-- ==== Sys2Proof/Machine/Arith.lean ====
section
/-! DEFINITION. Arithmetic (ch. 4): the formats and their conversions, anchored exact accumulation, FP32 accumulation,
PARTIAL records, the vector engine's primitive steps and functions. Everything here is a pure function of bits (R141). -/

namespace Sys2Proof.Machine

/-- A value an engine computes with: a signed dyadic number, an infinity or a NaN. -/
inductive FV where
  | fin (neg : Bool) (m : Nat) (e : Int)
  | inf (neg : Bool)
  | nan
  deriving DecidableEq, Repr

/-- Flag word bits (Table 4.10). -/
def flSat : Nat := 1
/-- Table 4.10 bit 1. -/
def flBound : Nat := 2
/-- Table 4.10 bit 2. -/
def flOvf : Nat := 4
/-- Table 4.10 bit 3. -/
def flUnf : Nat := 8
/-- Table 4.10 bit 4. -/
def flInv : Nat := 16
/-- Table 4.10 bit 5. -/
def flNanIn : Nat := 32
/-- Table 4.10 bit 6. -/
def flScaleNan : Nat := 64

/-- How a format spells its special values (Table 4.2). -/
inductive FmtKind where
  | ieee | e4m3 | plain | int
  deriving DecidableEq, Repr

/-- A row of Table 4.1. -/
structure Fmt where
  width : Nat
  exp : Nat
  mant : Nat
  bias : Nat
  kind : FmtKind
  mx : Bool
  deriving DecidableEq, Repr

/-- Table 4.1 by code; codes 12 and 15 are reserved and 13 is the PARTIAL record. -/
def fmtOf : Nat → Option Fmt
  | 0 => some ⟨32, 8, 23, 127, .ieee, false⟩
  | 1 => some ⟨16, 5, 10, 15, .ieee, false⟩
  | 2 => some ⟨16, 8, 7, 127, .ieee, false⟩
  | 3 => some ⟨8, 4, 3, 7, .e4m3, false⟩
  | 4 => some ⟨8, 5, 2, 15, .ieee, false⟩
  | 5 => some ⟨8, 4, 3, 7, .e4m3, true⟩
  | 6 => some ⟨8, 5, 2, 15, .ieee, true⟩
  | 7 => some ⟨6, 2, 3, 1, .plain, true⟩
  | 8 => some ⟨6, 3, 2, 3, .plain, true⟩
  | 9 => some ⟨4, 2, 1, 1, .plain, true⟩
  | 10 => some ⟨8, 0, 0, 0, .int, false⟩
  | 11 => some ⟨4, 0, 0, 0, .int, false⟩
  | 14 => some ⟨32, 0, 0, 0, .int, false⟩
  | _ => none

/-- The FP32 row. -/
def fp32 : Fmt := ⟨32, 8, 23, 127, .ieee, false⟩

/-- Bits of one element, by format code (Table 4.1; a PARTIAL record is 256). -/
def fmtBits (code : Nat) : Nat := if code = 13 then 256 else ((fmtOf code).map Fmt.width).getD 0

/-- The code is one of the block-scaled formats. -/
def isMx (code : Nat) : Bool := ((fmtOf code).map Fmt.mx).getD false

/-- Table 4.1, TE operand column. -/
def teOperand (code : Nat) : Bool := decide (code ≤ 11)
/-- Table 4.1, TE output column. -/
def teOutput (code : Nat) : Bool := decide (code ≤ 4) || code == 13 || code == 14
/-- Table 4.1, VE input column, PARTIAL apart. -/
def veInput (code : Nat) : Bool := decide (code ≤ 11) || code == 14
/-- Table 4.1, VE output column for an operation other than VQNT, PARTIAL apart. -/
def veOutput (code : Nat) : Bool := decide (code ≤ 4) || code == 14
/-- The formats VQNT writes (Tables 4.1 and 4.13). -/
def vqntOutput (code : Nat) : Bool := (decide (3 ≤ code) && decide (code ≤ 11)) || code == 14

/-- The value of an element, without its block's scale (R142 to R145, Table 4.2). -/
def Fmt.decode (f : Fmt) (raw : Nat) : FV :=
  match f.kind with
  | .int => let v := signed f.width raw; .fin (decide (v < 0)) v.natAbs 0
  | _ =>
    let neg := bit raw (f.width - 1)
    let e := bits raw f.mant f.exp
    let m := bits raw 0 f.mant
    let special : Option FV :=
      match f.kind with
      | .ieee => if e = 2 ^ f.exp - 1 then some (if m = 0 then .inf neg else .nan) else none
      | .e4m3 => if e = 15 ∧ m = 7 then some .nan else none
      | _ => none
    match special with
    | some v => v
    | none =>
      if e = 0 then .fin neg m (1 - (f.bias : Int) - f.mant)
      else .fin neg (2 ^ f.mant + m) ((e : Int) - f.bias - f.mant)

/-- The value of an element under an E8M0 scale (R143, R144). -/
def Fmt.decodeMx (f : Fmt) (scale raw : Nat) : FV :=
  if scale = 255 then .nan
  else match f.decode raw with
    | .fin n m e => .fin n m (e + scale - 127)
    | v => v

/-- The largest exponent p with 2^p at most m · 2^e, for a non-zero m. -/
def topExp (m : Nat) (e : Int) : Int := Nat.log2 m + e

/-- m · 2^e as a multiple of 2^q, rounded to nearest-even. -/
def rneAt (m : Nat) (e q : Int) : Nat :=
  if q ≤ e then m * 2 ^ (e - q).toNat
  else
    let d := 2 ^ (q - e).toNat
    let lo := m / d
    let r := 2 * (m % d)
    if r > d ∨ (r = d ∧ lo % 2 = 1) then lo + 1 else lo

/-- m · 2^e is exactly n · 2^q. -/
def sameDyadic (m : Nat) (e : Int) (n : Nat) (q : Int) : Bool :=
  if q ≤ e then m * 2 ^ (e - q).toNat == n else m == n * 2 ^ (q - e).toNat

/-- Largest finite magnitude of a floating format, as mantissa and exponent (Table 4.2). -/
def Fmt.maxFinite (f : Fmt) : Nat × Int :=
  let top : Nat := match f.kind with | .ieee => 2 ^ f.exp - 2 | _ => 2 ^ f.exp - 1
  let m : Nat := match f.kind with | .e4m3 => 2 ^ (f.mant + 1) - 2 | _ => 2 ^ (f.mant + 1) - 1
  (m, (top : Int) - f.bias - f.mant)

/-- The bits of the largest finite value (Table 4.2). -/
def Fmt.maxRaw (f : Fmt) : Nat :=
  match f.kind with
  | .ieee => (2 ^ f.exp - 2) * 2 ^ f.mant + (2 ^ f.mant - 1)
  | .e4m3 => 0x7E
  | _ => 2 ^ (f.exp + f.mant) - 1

——————

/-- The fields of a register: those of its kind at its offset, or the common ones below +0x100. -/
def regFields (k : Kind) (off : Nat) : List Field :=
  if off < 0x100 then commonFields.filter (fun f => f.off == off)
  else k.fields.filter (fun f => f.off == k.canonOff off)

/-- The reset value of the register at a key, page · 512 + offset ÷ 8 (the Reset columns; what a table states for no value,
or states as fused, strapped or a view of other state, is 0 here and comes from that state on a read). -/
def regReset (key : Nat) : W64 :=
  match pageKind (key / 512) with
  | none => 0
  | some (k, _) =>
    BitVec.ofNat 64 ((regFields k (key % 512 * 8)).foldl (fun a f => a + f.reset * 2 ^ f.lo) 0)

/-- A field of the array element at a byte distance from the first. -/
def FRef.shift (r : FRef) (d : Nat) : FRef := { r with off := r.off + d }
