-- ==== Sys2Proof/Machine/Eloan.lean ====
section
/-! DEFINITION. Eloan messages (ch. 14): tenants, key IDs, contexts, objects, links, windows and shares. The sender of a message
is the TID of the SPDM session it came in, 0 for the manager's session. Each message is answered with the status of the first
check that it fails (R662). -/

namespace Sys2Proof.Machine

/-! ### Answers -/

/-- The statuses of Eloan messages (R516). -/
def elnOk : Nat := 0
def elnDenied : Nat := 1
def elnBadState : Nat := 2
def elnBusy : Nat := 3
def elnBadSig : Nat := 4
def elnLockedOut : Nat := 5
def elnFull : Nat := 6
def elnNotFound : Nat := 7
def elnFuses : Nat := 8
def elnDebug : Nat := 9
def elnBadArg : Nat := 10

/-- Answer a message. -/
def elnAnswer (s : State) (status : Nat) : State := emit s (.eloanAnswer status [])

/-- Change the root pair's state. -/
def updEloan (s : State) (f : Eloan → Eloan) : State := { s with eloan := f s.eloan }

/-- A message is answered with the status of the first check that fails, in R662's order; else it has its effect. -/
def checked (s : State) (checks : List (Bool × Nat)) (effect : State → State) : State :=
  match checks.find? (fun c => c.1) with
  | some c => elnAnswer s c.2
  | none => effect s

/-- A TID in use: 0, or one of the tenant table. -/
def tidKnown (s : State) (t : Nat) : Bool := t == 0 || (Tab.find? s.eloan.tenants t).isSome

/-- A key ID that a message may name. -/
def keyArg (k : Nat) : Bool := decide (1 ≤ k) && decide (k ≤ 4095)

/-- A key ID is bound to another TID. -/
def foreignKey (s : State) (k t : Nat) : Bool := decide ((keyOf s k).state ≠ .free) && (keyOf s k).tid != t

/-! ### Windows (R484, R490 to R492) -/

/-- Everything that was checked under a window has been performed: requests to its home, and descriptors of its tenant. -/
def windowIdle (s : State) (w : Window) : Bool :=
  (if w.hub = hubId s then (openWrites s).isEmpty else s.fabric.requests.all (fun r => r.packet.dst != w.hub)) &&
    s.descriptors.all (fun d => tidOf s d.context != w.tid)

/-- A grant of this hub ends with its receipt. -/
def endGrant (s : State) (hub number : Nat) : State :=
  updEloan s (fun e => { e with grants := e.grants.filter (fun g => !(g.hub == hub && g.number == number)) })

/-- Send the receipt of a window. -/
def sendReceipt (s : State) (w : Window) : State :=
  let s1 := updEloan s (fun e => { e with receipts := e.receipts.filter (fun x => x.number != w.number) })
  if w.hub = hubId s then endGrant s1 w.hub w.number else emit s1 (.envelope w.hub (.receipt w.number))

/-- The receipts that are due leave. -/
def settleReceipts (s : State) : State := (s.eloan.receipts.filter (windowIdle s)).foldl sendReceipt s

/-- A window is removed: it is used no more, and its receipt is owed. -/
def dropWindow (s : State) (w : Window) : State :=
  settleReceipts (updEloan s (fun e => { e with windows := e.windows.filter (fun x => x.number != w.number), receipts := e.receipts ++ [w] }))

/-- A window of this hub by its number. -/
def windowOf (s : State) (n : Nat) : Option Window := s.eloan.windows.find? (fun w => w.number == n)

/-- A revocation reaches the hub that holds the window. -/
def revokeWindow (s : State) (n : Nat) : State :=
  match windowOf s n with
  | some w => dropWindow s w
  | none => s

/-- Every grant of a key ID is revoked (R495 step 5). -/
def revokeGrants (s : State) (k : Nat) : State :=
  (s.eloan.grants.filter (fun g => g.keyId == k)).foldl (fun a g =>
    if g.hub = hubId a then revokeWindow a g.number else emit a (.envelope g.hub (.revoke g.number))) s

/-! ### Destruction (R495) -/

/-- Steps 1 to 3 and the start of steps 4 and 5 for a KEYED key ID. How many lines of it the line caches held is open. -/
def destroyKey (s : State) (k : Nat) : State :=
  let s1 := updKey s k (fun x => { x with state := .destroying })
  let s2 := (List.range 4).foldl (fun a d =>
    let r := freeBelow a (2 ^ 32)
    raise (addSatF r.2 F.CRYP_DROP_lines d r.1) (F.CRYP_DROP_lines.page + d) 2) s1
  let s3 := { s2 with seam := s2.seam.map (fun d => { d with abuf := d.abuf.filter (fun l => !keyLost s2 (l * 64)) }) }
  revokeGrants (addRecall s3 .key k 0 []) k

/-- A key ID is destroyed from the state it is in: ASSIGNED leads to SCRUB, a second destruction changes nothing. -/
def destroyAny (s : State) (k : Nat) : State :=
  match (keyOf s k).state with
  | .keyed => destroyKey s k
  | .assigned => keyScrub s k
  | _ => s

——————

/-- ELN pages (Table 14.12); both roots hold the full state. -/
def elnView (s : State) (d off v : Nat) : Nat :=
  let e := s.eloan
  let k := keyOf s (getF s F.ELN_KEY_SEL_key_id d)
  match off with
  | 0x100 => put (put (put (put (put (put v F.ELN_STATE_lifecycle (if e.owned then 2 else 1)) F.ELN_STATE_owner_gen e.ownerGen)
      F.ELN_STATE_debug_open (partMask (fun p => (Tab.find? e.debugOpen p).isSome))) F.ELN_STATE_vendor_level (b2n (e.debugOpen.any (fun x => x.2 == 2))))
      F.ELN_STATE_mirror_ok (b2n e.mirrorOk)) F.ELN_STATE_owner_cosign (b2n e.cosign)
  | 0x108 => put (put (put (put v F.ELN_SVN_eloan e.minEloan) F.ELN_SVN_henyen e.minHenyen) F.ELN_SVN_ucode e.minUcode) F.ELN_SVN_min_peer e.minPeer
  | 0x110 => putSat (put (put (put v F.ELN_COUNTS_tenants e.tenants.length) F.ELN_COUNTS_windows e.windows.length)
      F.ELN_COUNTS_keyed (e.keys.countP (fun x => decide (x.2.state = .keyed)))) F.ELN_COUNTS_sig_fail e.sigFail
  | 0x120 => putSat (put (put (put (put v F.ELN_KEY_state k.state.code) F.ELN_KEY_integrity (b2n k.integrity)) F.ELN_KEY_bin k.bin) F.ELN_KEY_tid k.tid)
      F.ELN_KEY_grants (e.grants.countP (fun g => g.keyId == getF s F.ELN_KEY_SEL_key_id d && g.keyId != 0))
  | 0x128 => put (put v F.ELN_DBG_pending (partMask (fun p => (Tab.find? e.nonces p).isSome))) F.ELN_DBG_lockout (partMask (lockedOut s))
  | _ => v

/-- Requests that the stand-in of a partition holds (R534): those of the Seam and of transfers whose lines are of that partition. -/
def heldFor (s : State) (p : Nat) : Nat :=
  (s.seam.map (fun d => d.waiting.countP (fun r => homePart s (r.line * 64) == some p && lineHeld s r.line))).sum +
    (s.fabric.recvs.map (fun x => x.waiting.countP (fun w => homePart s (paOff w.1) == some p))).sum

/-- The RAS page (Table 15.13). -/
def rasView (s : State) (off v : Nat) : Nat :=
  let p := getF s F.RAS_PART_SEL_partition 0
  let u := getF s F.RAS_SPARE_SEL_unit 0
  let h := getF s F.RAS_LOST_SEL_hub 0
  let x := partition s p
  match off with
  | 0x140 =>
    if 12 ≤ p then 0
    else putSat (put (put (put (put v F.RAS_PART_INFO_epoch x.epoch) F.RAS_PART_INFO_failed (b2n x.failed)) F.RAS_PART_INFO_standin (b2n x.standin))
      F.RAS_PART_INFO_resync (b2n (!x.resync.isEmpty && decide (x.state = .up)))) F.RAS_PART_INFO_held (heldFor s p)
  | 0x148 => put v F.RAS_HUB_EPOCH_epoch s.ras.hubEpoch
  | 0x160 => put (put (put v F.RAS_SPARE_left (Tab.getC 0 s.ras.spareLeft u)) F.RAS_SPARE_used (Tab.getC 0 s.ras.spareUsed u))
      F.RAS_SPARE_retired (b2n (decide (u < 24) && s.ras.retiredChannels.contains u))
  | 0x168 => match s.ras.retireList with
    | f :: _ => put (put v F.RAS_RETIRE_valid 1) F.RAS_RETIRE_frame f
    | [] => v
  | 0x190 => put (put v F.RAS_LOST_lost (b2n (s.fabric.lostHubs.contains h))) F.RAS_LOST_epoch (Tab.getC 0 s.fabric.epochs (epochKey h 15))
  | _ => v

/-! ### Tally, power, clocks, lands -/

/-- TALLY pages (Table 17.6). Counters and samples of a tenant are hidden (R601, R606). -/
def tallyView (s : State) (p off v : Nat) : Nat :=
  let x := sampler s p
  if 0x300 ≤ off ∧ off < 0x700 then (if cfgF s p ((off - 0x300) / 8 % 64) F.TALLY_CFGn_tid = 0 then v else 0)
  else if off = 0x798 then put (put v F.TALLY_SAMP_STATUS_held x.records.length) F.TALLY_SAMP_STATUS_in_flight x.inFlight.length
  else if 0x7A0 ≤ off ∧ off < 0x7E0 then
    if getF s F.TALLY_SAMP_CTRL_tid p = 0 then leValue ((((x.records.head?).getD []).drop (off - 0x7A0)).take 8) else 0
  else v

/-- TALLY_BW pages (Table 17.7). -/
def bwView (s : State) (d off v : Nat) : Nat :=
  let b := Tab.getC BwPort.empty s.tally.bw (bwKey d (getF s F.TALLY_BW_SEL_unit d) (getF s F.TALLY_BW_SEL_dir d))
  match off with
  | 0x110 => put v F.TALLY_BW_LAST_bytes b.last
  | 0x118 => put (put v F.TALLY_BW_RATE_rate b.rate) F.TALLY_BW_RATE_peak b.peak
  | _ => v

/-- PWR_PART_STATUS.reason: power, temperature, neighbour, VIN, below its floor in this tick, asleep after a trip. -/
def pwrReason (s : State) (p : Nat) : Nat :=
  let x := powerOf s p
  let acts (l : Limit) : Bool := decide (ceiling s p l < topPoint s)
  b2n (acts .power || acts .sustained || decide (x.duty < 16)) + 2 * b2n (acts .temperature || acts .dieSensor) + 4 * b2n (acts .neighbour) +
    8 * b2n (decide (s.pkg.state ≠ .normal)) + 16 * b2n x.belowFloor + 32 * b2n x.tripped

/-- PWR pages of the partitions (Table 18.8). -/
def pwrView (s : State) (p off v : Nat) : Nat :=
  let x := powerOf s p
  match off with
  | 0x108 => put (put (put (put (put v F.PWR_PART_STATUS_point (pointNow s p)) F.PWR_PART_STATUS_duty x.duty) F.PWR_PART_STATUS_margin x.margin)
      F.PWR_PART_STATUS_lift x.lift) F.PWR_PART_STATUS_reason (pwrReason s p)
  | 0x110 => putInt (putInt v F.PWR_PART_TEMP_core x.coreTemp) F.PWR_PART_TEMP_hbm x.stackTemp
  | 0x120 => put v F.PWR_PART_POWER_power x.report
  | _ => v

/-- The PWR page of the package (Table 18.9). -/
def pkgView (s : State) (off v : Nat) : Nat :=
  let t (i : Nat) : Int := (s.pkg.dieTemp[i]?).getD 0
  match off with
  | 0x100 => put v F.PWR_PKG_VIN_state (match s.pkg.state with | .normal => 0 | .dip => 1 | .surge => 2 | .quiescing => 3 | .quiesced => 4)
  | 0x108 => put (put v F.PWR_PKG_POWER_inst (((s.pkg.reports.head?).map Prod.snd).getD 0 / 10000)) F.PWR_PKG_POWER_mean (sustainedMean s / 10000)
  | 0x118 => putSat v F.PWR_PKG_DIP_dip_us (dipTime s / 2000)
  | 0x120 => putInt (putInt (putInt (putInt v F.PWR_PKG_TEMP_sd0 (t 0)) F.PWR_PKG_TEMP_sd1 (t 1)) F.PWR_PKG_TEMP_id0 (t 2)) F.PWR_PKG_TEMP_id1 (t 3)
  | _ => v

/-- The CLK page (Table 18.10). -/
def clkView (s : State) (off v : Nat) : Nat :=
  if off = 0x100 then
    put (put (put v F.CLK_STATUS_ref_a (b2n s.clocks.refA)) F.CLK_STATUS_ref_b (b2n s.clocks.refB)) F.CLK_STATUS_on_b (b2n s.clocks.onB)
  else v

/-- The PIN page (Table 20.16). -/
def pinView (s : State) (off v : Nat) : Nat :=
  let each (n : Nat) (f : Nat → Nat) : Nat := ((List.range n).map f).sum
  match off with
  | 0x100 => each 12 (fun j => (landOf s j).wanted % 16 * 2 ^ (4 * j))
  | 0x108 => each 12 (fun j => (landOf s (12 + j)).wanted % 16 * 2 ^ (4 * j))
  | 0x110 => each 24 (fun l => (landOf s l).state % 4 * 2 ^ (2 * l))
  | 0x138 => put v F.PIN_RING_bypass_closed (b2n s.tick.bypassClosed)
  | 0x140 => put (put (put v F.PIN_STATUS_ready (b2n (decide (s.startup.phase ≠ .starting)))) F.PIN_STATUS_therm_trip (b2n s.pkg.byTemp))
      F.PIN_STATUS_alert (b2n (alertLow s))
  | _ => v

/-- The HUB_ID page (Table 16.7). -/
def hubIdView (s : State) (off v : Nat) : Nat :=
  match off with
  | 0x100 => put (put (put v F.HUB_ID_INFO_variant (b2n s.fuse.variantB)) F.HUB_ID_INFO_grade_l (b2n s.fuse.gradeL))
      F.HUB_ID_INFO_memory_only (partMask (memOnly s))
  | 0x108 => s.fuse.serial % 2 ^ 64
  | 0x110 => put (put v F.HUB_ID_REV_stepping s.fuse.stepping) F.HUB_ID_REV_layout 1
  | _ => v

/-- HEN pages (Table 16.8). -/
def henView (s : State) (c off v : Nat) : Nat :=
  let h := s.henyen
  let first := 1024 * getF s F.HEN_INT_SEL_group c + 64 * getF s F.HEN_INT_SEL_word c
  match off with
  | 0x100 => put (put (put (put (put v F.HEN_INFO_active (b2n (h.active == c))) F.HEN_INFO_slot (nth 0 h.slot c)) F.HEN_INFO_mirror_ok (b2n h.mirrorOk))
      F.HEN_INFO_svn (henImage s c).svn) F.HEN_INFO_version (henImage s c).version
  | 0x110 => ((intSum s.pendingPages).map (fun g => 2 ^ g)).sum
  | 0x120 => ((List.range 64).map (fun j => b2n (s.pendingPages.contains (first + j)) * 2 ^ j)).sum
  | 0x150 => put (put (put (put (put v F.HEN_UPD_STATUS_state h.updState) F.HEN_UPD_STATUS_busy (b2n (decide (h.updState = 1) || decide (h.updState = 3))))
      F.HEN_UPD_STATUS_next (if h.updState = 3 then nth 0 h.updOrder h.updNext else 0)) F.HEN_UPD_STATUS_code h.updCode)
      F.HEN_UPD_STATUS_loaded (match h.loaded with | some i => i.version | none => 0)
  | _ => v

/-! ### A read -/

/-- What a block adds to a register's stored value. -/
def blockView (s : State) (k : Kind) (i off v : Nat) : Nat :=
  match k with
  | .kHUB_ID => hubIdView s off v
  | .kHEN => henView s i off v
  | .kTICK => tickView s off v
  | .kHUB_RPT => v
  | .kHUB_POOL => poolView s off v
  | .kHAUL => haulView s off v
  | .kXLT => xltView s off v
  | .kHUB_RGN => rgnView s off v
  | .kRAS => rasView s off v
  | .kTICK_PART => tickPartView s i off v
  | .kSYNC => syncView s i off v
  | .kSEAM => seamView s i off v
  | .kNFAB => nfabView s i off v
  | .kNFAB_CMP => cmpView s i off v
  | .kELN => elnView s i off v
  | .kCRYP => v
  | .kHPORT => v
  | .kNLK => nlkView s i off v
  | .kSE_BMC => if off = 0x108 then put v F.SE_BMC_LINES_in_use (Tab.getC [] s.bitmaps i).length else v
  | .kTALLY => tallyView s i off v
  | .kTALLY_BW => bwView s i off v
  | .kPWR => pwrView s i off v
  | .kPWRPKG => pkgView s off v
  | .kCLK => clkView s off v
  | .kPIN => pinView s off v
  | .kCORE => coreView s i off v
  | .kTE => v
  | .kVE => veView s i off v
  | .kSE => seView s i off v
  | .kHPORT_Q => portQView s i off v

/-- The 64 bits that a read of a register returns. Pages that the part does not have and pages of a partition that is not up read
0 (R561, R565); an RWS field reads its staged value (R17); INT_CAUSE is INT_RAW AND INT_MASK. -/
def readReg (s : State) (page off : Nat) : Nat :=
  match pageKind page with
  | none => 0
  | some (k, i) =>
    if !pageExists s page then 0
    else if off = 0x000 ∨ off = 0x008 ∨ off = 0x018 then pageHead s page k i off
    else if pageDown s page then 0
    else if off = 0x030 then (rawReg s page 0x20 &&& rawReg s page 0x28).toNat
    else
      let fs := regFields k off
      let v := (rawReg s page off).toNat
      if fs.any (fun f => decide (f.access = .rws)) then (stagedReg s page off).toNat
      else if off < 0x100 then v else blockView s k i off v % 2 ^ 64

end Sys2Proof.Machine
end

——————

Exercise aim
Within the data above, the lines from the one with "def updEloan (s" to the one with "def windowIdle (s" must be repeated exactly; no other line belongs in the answer.

Response below
def updEloan (s : State) (f : Eloan → Eloan) : State := { s with eloan := f s.eloan }

/-- A message is answered with the status of the first check that fails, in R662's order; else it has its effect. -/
def checked (s : State) (checks : List (Bool × Nat)) (effect : State → State) : State :=
  match checks.find? (fun c => c.1) with
  | some c => elnAnswer s c.2
  | none => effect s

/-- A TID in use: 0, or one of the tenant table. -/
def tidKnown (s : State) (t : Nat) : Bool := t == 0 || (Tab.find? s.eloan.tenants t).isSome

/-- A key ID that a message may name. -/
def keyArg (k : Nat) : Bool := decide (1 ≤ k) && decide (k ≤ 4095)

/-- A key ID is bound to another TID. -/
def foreignKey (s : State) (k t : Nat) : Bool := decide ((keyOf s k).state ≠ .free) && (keyOf s k).tid != t

/-! ### Windows (R484, R490 to R492) -/

/-- Everything that was checked under a window has been performed: requests to its home, and descriptors of its tenant. -/
def windowIdle (s : State) (w : Window) : Bool :=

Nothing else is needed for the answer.